Kementerian mengatakan partisipasi aktif pemerintah kabupaten dan kota akan meningkatkan upaya yang sedang berlangsung untuk memperluas jaringan PNG.
“Oleh karena itu, saya meminta agar arahan diberikan kepada Kolektor Distrik/Hakim Distrik/Komisaris/Petugas Khusus Badan Perkotaan untuk bekerja sama dengan Koordinator CGD Negara/Badan masing-masing untuk mendorong dan mendesak migrasi penuh konsumen LPG/NGP, jika memungkinkan,” kata Menteri dalam suratnya kepada Amerika.
Pada tanggal 25 Mei, pemerintah melarang rumah tangga yang terhubung dengan internet di PNG untuk segera mengisi ulang tabung LPG mereka, karena India berupaya menghemat pasokan gas untuk memasak di tengah gangguan terkait konflik di Asia Barat. Pemberitahuan yang diterbitkan dalam lembaran Kementerian Perminyakan menyatakan bahwa konsumen yang pindah ke PNG harus melepaskan sambungan LPG mereka atau mendapatkan voucher transfer dalam waktu 30 hari untuk memungkinkan akses di masa depan di lokasi non-PNG.
Sebelumnya, pada bulan Maret, pemerintah telah meminta konsumen PNG untuk menghentikan sambungan LPG dalam waktu tiga bulan.
Pertanyaan yang dikirim ke Kementerian Perminyakan pada Rabu malam tidak segera dijawab.
Di bawah tegangan
Pasokan LPG masih berada di bawah tekanan di tengah berlanjutnya gangguan terhadap aliran energi dari Asia Barat. Perusahaan Pemasaran Minyak (OMC) pada hari Minggu menaikkan harga LPG domestik sebesar $29 per silinder, peningkatan kedua sejak dimulainya konflik di Asia Barat pada 28 Februari.
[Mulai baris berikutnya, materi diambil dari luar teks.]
/-- Send a packet now: the next link sequence number, the retry buffer, the lands (R115, R118). -/
def sendPkt (p : TxPkt) (s : State) : State :=
  let q := { p with seq := s.link.txSeq }
  let u := BitVec.ofNat 16 (creditsOf p.payload.length)
  let pool := poolOf p.cls.toNat
  cvEvent 1 (fun x => { x with a := satAdd max32 x.a 1 })
    (s.onLink (fun l => { l with txSeq := l.txSeq + 1, retry := l.retry ++ [q], tx := l.tx ++ [.pkt l.active false q],
                                 hostUsed := modAt l.hostUsed pool (· + u) }))

/-- Queue a packet for the link. -/
def queuePkt (cls : Nat) (payload : Bytes) (tag : TxTag) (s : State) : State :=
  s.onLink (fun l => { l with outq := l.outq ++ [⟨BitVec.ofNat 4 cls, 0, payload, tag, l.born⟩], born := l.born + 1 })

/-- A control block on lanes (R94). -/
def sendCtrl (lanes : BitVec 4) (b : BitVec 64) (s : State) : State :=
  s.onLink (fun l => { l with tx := l.tx ++ [.ctrl lanes b] })

/-- An EVT record as sent (R178). -/
def evtBytes (e : EvtRec) (lost : Bool) : Bytes :=
  [0x31, BitVec.ofNat 8 (e.blk + e.sev * 16 + bit01 lost * 64)] ++ natLe 2 e.code ++ leOf 2 e.seq ++ leOf 2 e.epoch ++
  leOf 8 e.time ++ e.data

/-- Position of the first element that satisfies p. -/
def findIdx? {α : Type} (p : α → Bool) : List α → Option Nat
  | [] => none
  | a :: t => if p a then some 0 else (findIdx? p t).map (· + 1)

/-- What waits to be sent: a packet of the queue, or the oldest event record as a packet. -/
inductive TxNext where
  | queued (p : TxPkt)
  | event (p : TxPkt)

def TxNext.pkt : TxNext → TxPkt
  | .queued p => p
  | .event p => p

/-- The next packets of each kind, in the order of R113: TSY first, then replies and events in order of creation, then write-back
rows. -/
def State.txNext (s : State) : List TxNext :=
  let first (cls : Nat) : List TxNext := ((s.link.outq.find? (fun p => p.cls.toNat == cls)).map TxNext.queued).toList
  let evt : List TxNext :=
    if s.clap.restarting then []
    else (s.clap.evtQ.head?.map (fun e => TxNext.event ⟨8, 0, evtBytes e s.clap.evtLost, .none, e.born⟩)).toList
  let own := match first 2, evt with
    | r :: _, e :: _ => if r.pkt.born < e.pkt.born then [r] else [e]
    | rs, es => rs ++ es
  first 6 ++ own ++ first 7

/-- The first of them that the host's credits cover is sent; while the retry buffer lacks room for it nothing is (R113, R118, R124). -/
def pumpOne (s : State) : State :=
  match s.txNext.find? (fun x => s.creditsFor x.pkt) with
  | none => s
  | some x =>
    if !s.retryRoom x.pkt.payload.length then s
    else match x with
      | .queued p => sendPkt p (s.onLink (fun l => { l with outq := l.outq.erase p }))
      | .event p => sendPkt p (s.onClap (fun c => { c with evtQ := c.evtQ.drop 1, evtLost := false }))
Pemerintah mengatakan bahwa kekurangan pemulihan harian produk minyak bumi, termasuk LPG dalam negeri, adalah sekitar $600 hingga 700 juta. Pemulihan yang kurang mengacu pada kerugian yang dialami oleh perusahaan pemasaran minyak ketika mereka menjual bahan bakar di dalam negeri dengan harga yang lebih rendah daripada harga internasional.
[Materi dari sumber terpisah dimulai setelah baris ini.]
/-- A copy that fails a check is discarded (R361). -/
def refuseCopy (chk : Nat) (raw : Bytes) (envex : Bool) (s : State) : State :=
  let src := if chk = 1 then 3 else if chk = 7 then 5 else 4
  let known := decide (2 ≤ chk) && decide (36 ≤ raw.length)
  let h := if known then leOf 4 (crcP1 (smsgBody raw)) else zeros 4
  let seq := if known then sliceB raw 4 4 else zeros 4
  let s := s.bump 0xD0094 0 32 1
  let s := if chk = 5 then authFail (if envex then .envex else .can) 1 (numAt raw 22 1) s else s
  let s := logItem 4 bSAFE src ((s.flts bSAFE).sev src)
    ([BitVec.ofNat 8 chk, BitVec.ofNat 8 (if envex then 0 else 1)] ++ seq ++ (if envex then h ++ zeros 4 else zeros 4 ++ h)) s
  record bSAFE src noUnit s

/-- An SMSG copy arrives: checked and handed to the comparator while PD8 is on (R361, R371, R372). -/
def smsgEvent (raw : Bytes) (envex : Bool) (s : State) : State :=
  if s.pdIs 8 .on = false then s else
    let old := s.damper
    let chk := smsgCheck raw envex s
    let s := cvCheck 2 (decide (chk ≠ 1)) s
    let s := match chk with
      | 0 => compareCopy ⟨u32At raw 4, numAt raw 1 1, numAt raw 22 1, smsgBody raw⟩ envex s
      | 3 => s.bump 0xD0098 0 32 1
      | k => refuseCopy k raw envex s
    touchDamper old s

/-- The skew window of a pending entry expires (step 4 of R363). -/
def skewTimeoutEvent (seq : Word) (s : State) : State :=
  match s.safe.pend.find? (fun e => e.seq = seq) with
  | some e => expirePend e s
  | none => s

/-- The refresh timer runs out (R370). -/
def refreshToEvent (s : State) : State :=
  if s.safe.refreshArmed = true ∧ s.refreshMs ≠ 0 then addCause 3 (record bSAFE 9 noUnit s) else s

/-- The DEGRADE_LIMIT timer expires (R374). -/
def degLimitEvent (s : State) : State :=
  if s.sys.st = .degraded then enterGong 4 (record bSAFE 13 noUnit s) else s

/-- At each LIGHT_ON the sets are cleared and the beam is LOW; the refresh timer is armed (R368, R370). -/
def safeLightOn (s : State) : State :=
  armRefresh (s.onSafe (fun f => { f with setA := none, setB := none, disagree := false, beamAdb := false, dualDone := false }))

/-- DEGRADED is left for LIT at the first latching boundary without a cause; a cause left in LIT leads back (R372, R375). -/
def degradedAtLatch (s : State) : State :=
  if s.sys.st = .degraded ∧ s.safe.causes = 0 then enterState .lit s else s

/-! Column cuts (R312, R332). -/

/-- A column cut of a segment is open (R312). -/
def State.isCut (s : State) (seg x : Nat) : Bool := (spGet 0 s.mal.cutSw (seg * 48 + x / 32)).getLsbD (x % 32)

/-- Number of cut columns of a segment. -/
def State.cutCount (s : State) (seg : Nat) : Nat := (selN 1536 (s.isCut seg)).length

/-- The cut limit is exceeded in some segment (R332). -/
def State.cutsOver (s : State) : Bool := (List.range 8).any (fun seg => decide (s.rfld 0xA0018 0 12 < s.cutCount seg))

/-! SAFETY_STATUS (R384). -/

def State.assurance (s : State) : Nat :=
  if s.pdIs 8 .on = false then 0
  else if s.pathMode = 0 then (if s.safe.dualDone then 2 else 0)
  else if s.safe.setA.isSome && !s.safe.disagree then 1 else 0

/-- The Roll's coverage is reduced: columns stand without a slice (R340, R357), or the cut limit is exceeded (R332). -/
def State.rollReduced (s : State) : Bool := decide (s.sense.lost ≠ 0) || s.cutsOver

def State.safeFlags (s : State) : Nat :=
  bit01 s.safe.setB.isSome + bit01 s.capsAct * 2 + bit01 (!s.safe.beamAdb) * 4 + bit01 s.locked * 8 +
    bit01 s.rollReduced * 16

def State.seqA (s : State) : Word := (s.safe.setA.map (fun (d : DSet) => d.seq)).getD 0
def State.seqB (s : State) : Word := (s.safe.setB.map (fun (d : DSet) => d.seq)).getD 0

/-- DEGRADE_LIMIT that remains, in ms (R374). -/
def State.degRemain (s : State) : Nat :=
  let used := match s.safe.degAt with
    | some t => s.safe.degUsed + (s.now - t)
    | none => (match s.safe.degLeft with
      | some t => if s.now - t ≤ 1000000000 then s.safe.degUsed else 0
      | none => 0)
  s.rfld 0xD0018 0 16 - used / 1000000

def safetyRecord (s : State) : Bytes :=
  [BitVec.ofNat 8 s.sys.st.code, BitVec.ofNat 8 s.assurance, BitVec.ofNat 8 s.pathMode, BitVec.ofNat 8 s.safeFlags] ++
  natLe 2 (if s.pdIs 8 .on then s.safe.causes.toNat else 0) ++ zeros 2 ++ leOf 4 s.seqA ++ leOf 4 s.seqB ++ natLe 4 s.degRemain ++
  natLe 4 s.safe.pend.length ++ leOf 8 s.safe.tVerified ++ leOf 2 s.safe.tEpoch ++ zeros 2 ++ leOf 4 s.safe.mmSeq ++
  leOf 4 s.safe.mmE ++ leOf 4 s.safe.mmC

def bodySafetyStatus : Body := fun c s =>
  if c.pkt.params.length ≠ 0 then no badLen s else didData (safetyRecord s) s

/-! SAFETY_POLICY_SET and DEGRADE_LIMIT_SET (R382, R383, R374). -/

/-- First offset of a pair list whose flag is set. -/
def firstBad (l : List (Nat × Bool)) : Option Nat := (l.find? (fun e => e.2)).map (·.1)

/-- Check 4 of R382: reserved bits, ranges, path_mode 0 without CAN FD, mac_required in Profile L (R532). -/
def policyBad (ps : Bytes) (s : State) : Option Nat :=
  let skew := numAt ps 4 2
  let refr := numAt ps 6 2
  let z (n : Nat) : Bool := !capOk (BitVec.ofNat 64 (numAt ps (16 + 8 * n) 8))
  firstBad [(0, decide (3 ≤ numAt ps 0 1) || (decide (numAt ps 0 1 = 0) && !s.canEnabled)),
    (1, decide (8 ≤ numAt ps 1 1) || (decide (numAt ps 1 1 % 2 = 0) && s.sys.profileL)),
    (4, decide (skew < 1) || decide (200 < skew)), (6, decide (refr ≠ 0) && (decide (refr < 20) || decide (2000 < refr))),
    (8, decide (numAt ps 8 1 < 1) || decide (16 < numAt ps 8 1)), (9, byteAt ps 9 != 0), (10, byteAt ps 10 != 0),
    (11, byteAt ps 11 != 0), (12, decide (4 < numAt ps 12 1)), (13, byteAt ps 13 != 0), (14, byteAt ps 14 != 0),
    (15, byteAt ps 15 != 0), (16, z 0), (24, z 1), (32, z 2), (40, z 3)]

/-- Values of the record that are expert-only, by offset (R382). -/
def policyExpert (ps : Bytes) : Option Nat :=
  firstBad [(0, decide (numAt ps 0 1 % 4 = 1) || decide (numAt ps 0 1 % 4 = 2)), (4, decide (50 < numAt ps 4 2)), (6, decide (numAt ps 6 2 = 0))]

/-- The policy record in force and in both copies. -/
def setPolicy (ps : Bytes) (s : State) : State :=
  let b1 := numAt ps 1 1
  let p0 := numAt ps 0 1 + b1 % 2 * 4 + b1 / 4 % 2 * 8 + b1 / 2 % 2 * 16 + numAt ps 8 1 * 256 + numAt ps 2 2 * 65536
  let p1 := numAt ps 4 2 + numAt ps 6 2 * 2 ^ 8 + numAt ps 12 1 * 2 ^ 19
  let ws := [(0xD0010, BitVec.ofNat 32 p0), (0xD0014, BitVec.ofNat 32 p1)] ++
    (List.range 8).map (fun i => (0xD00A0 + 4 * i, u32At ps (16 + 4 * i)))
  let s := ws.foldl (fun s w => s.setReg w.1 w.2) s
  saveCfg (fun d => { d with regs := ws.foldl (fun m w => spSet (regReset w.1) m w.1 w.2) d.regs }) s

def bodySafetyPolicySet : Body := fun c s =>
  let ps := c.pkt.params
  let lock := decide (numAt ps 1 1 / 2 % 2 = 1)
  let slot := c.pkt.slot.toNat
  let refuseAt (off : Nat) : State × Ans := no (refuse 0x14 off 0xD0010) s
  if ps.length ≠ 48 then no badLen s
  else if lock && s.locked then refuseAt 1
  else if lock != s.locked && !s.hasRight slot 6 then refuseAt 1
  else if (lock == s.locked || (c.pkt.expert && (policyExpert ps).isSome)) && !s.hasRight slot 0 then
    refuseAt (if lock == s.locked then 0xFFFF else (policyExpert ps).getD 0xFFFF)
  else
    match (if c.pkt.expert then none else policyExpert ps) with
    | some off => refuseAt off
    | none =>
      (match policyBad ps s with
      | some off => no (badParam off) s
      | none => did (setPolicy ps s))

def bodyDegradeLimitSet : Body := fun c s =>
  let v := numAt c.pkt.params 0 4
  if c.pkt.params.length ≠ 4 then no badLen s
  else if s.locked then no (refuse 0x14 0 0xD0018) s
  else if v < 100 ∨ 60000 < v then no (badParam 0) s
  else did (storeReg 0xD0018 (BitVec.ofNat 32 v) s)

end Sys2Proof.Machine
end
Sementara itu, di tengah tingginya harga LPG global dan keterbatasan pasokan, pemerintah mengurangi jumlah pasokan tabung ke rumah tangga di bawah Pradhan Mantri Ujjwala Yojana menjadi empat dari sembilan tabung sebelumnya.
Sekretaris juga mencatat: “Diberitahukan kepada Anda bahwa OMC saat ini sedang menghadapi kerugian $690 per tabung LPG, yang setara dengan kerugian tahunan sekitar $1,38 triliun. Selain itu, pemerintah berencana a $Subsidi sebesar €300 per botol untuk rumah tangga PMUY, yang mewakili sekitar biaya tambahan $19.000 crore per tahun. Oleh karena itu, terdapat kebutuhan mendesak untuk menggunakan bahan bakar alternatif, termasuk PNG, yang juga lebih bersih dan ramah pengguna.
daun mint melaporkan sebelumnya bahwa pemerintah telah memberikan dukungan keuangan kepada OMC yang dikelola negara sebesar sekitar $1,23 triliun kerugian dalam 78 hari pertama konflik Asia Barat, termasuk pemotongan cukai bensin dan solar yang bertujuan melindungi konsumen dari kenaikan harga minyak mentah.